**YOUR TASK**:
Your answer must hold only the lines below from the line containing "[exec, execCmpbuf, h]⟩)))" through the line containing "(s.phase = .run ∧ ∃", each reproduced exactly.

**RECORDS SUPPLIED**:
-- ==== Sys2Proof/Laws/Step.lean ====
section
/-!
SUPPORT. What each step can do, said once: a prover cites these and unfolds no step.
-/

namespace Sys2Proof.Machine

/-! ## MemRead -/

/-- A read with a value: it lies in the address space and every byte of it is the memory's. -/
theorem memRead_some {p : Params} {m : Memory} {addr : Nat} {size : ReadSize} {v : Word}
    (h : memRead p m addr size = some v) :
    addr + size.bytes ≤ Params.addrSpace p ∧ m.readLE size.bytes addr = some v := by
  unfold memRead at h
  split at h
  · exact ⟨‹_›, h⟩
  · cases h

/-! ## Chunk -/

/-- The address a `Chunk` step reads in the buffer with this base. -/
abbrev State.chunkAddr (s : State) (base : Word) : Nat := base.toNat + chunkOffset s.len.toNat s.k.toNat

/-- The size a `Chunk` step reads. -/
abbrev State.chunkWidth (s : State) : ReadSize := chunkSize s.len.toNat s.k.toNat

/-- The state after a `Chunk` step that read `va` and `vb`. -/
abbrev State.chunkNext (s : State) (va vb : Word) : State :=
  ((s.emit [.read (s.chunkAddr s.baseA) s.chunkWidth va]).emit
    [.read (s.chunkAddr s.baseB) s.chunkWidth vb]).accumulate (chunkBit s.chunkWidth va vb)

/-- Everything a `Chunk` step can do: fault on A's read, fault on B's read after A's, or work the chunk. -/
theorem chunkStep_cases (s : State) :
    (memRead s.params s.mem (s.chunkAddr s.baseA) s.chunkWidth = none ∧
      chunkStep s = .fault (s.unreadable (s.chunkAddr s.baseA) s.chunkWidth .a)) ∨
    (∃ va, memRead s.params s.mem (s.chunkAddr s.baseA) s.chunkWidth = some va ∧
      memRead s.params s.mem (s.chunkAddr s.baseB) s.chunkWidth = none ∧
      chunkStep s = .fault ((s.emit [.read (s.chunkAddr s.baseA) s.chunkWidth va]).unreadable
        (s.chunkAddr s.baseB) s.chunkWidth .b)) ∨
    (∃ va vb, memRead s.params s.mem (s.chunkAddr s.baseA) s.chunkWidth = some va ∧
      memRead s.params s.mem (s.chunkAddr s.baseB) s.chunkWidth = some vb ∧
      chunkStep s = .next (s.chunkNext va vb)) := by
  cases ha : memRead s.params s.mem (s.chunkAddr s.baseA) s.chunkWidth with
  | none => exact .inl ⟨rfl, by simp only [chunkStep, ha]⟩
  | some va =>
    cases hb : memRead s.params s.mem (s.chunkAddr s.baseB) s.chunkWidth with
    | none => exact .inr (.inl ⟨va, rfl, rfl, by simp only [chunkStep, ha, hb]⟩)
    | some vb => exact .inr (.inr ⟨va, vb, rfl, rfl, by simp only [chunkStep, ha, hb]⟩)

/-! ## The block's own step -/

/-- Everything the block's own step can do. -/
theorem blockStep_cases (s : State) :
    (s.phase = .idle ∧ blockStep s = .next s) ∨
    (s.phase = .run ∧ s.k.toNat < numChunks s.len.toNat ∧ blockStep s = chunkStep s) ∨
    (s.phase = .run ∧ s.k.toNat = numChunks s.len.toNat ∧ blockStep s = .next (s.publish s.acc).toIdle) ∨
    (s.phase = .run ∧ numChunks s.len.toNat < s.k.toNat ∧ blockStep s = .next s) := by
  unfold blockStep completeStep
  split
  · exact .inl ⟨‹_›, rfl⟩
  · split
    · exact .inr (.inl ⟨‹_›, ‹_›, rfl⟩)
    · split
      · exact .inr (.inr (.inl ⟨‹_›, ‹_›, rfl⟩))
      · exact .inr (.inr (.inr ⟨‹_›, by omega, rfl⟩))

/-- The block's own step neither reads nor writes the host's list. -/
theorem blockStep_withHost (s : State) (h : List HostInput) :
    blockStep (s.withHost h) =
      match blockStep s with
      | .next t    => .next (t.withHost h)
      | .fault f   => .fault f
      | .refused r => .refused r := by
  rcases blockStep_cases s with ⟨hp, hb⟩ | ⟨hp, hk, hb⟩ | ⟨hp, hk, hb⟩ | ⟨hp, hk, hb⟩
  · rw [hb]
    simp only [blockStep, State.withHost_phase, hp]
  · have e : blockStep (s.withHost h) = chunkStep (s.withHost h) := by
      simp only [blockStep, State.withHost_phase, State.withHost_k, State.withHost_len, hp, hk, if_true]
    rcases chunkStep_cases s with ⟨ha, hc⟩ | ⟨va, ha, hb', hc⟩ | ⟨va, vb, ha, hb', hc⟩ <;>
      rw [hb, hc, e] <;> unfold chunkStep State.withHost
    · simp only [ha]; rfl
    · simp only [ha, hb']; rfl
    · simp only [ha, hb']; rfl
  · rw [hb]
    simp only [blockStep, State.withHost_phase, State.withHost_k, State.withHost_len, hp, hk, Nat.lt_irrefl, if_true, if_false]
    rfl
  · rw [hb]
    have hlt : ¬ s.k.toNat < numChunks s.len.toNat := by omega
    have hne : ¬ s.k.toNat = numChunks s.len.toNat := by omega
    simp only [blockStep, State.withHost_phase, State.withHost_k, State.withHost_len, hp, hlt, hne, if_false]

/-! ## Issue -/

/-- Everything the `Issue` step of an instruction can do. -/
theorem exec_cases (i : Instr) (s : State) :
    (∃ opa opb len, i = .reserved opa opb len ∧ exec i s = .refused (.reservedOp 3 opa opb len)) ∨
    (s.phase = .run ∧ exec i s = .next s) ∨
    (s.phase = .idle ∧ ∃ opa opb len, i = .cmp8 opa opb len ∧
      exec i s = .next ((s.emit [.issue 0 opa opb len]).publish (eq8 (byteOperand opa) (byteOperand opb)))) ∨
    (s.phase = .idle ∧ ∃ opa opb len, i = .cmp64 opa opb len ∧
      exec i s = .next ((s.emit [.issue 1 opa opb len]).publish (eq64 (wordOperand opa) (wordOperand opb)))) ∨
    (s.phase = .idle ∧ ∃ opa opb len, i = .cmpbuf opa opb len ∧
      exec i s = .next ((s.emit [.issue 2 opa opb len]).startBuffer
        (baseOperand s.params opa) (baseOperand s.params opb) (lengthOperand s.params len))) := by
  cases i with
  | reserved opa opb len => exact .inl ⟨opa, opb, len, rfl, rfl⟩
  | cmp8 opa opb len =>
    cases h : s.phase with
    | run => exact .inr (.inl ⟨rfl, by simp only [exec, execCmp8, h]⟩)
    | idle => exact .inr (.inr (.inl ⟨rfl, opa, opb, len, rfl, by simp only [exec, execCmp8, h]⟩))
  | cmp64 opa opb len =>
    cases h : s.phase with
    | run => exact .inr (.inl ⟨rfl, by simp only [exec, execCmp64, h]⟩)
    | idle => exact .inr (.inr (.inr (.inl ⟨rfl, opa, opb, len, rfl, by simp only [exec, execCmp64, h]⟩)))
  | cmpbuf opa opb len =>
    cases h : s.phase with
    | run => exact .inr (.inl ⟨rfl, by simp only [exec, execCmpbuf, h]⟩)
    | idle => exact .inr (.inr (.inr (.inr ⟨rfl, opa, opb, len, rfl, by simp only [exec, execCmpbuf, h]⟩)))

/-! ## The machine's step -/

/-- Everything one step of the machine can do, by what the host does next. -/
theorem step_cases (s : State) :
    (∃ rest, s.host = .reset :: rest ∧ step s = .next (s.withHost rest).resetBlock) ∨
    (∃ addr v rest, s.host = .store addr v :: rest ∧ step s = .next ((s.withHost rest).callerStore addr v)) ∨
    (∃ addr rest, s.host = .release addr :: rest ∧ step s = .next ((s.withHost rest).callerRelease addr)) ∨
    (∃ rest, s.host = .pass :: rest ∧ step s = blockStep (s.withHost rest)) ∨
    (s.phase = .idle ∧ ∃ c rest, s.host = .present c :: rest ∧
      step s = exec (decode (Command.onPorts s.params c)) (s.withHost rest)) ∨
    (s.phase = .run ∧ ∃ c rest, s.host = .present c :: rest ∧ step s = blockStep s) ∨
    (s.host = [] ∧ step s = blockStep s) := by
  unfold step
  cases hh : s.host with
  | nil => simp [advance, hh]
  | cons x rest =>
    cases x with
    | reset => simp [advance, hh]
    | store a v => simp [advance, hh]
    | release a => simp [advance, hh]
    | pass => simp [advance, hh]
    | present c => cases hp : s.phase <;> simp [advance, hh, hp]

end Sys2Proof.Machine
end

**RESULT FOR THIS TASK**:
    | idle => exact .inr (.inr (.inr (.inr ⟨rfl, opa, opb, len, rfl, by simp only [exec, execCmpbuf, h]⟩)))

/-! ## The machine's step -/

/-- Everything one step of the machine can do, by what the host does next. -/
theorem step_cases (s : State) :
    (∃ rest, s.host = .reset :: rest ∧ step s = .next (s.withHost rest).resetBlock) ∨
    (∃ addr v rest, s.host = .store addr v :: rest ∧ step s = .next ((s.withHost rest).callerStore addr v)) ∨
    (∃ addr rest, s.host = .release addr :: rest ∧ step s = .next ((s.withHost rest).callerRelease addr)) ∨
    (∃ rest, s.host = .pass :: rest ∧ step s = blockStep (s.withHost rest)) ∨
    (s.phase = .idle ∧ ∃ c rest, s.host = .present c :: rest ∧
      step s = exec (decode (Command.onPorts s.params c)) (s.withHost rest)) ∨
    (s.phase = .run ∧ ∃ c rest, s.host = .present c :: rest ∧ step s = blockStep s) ∨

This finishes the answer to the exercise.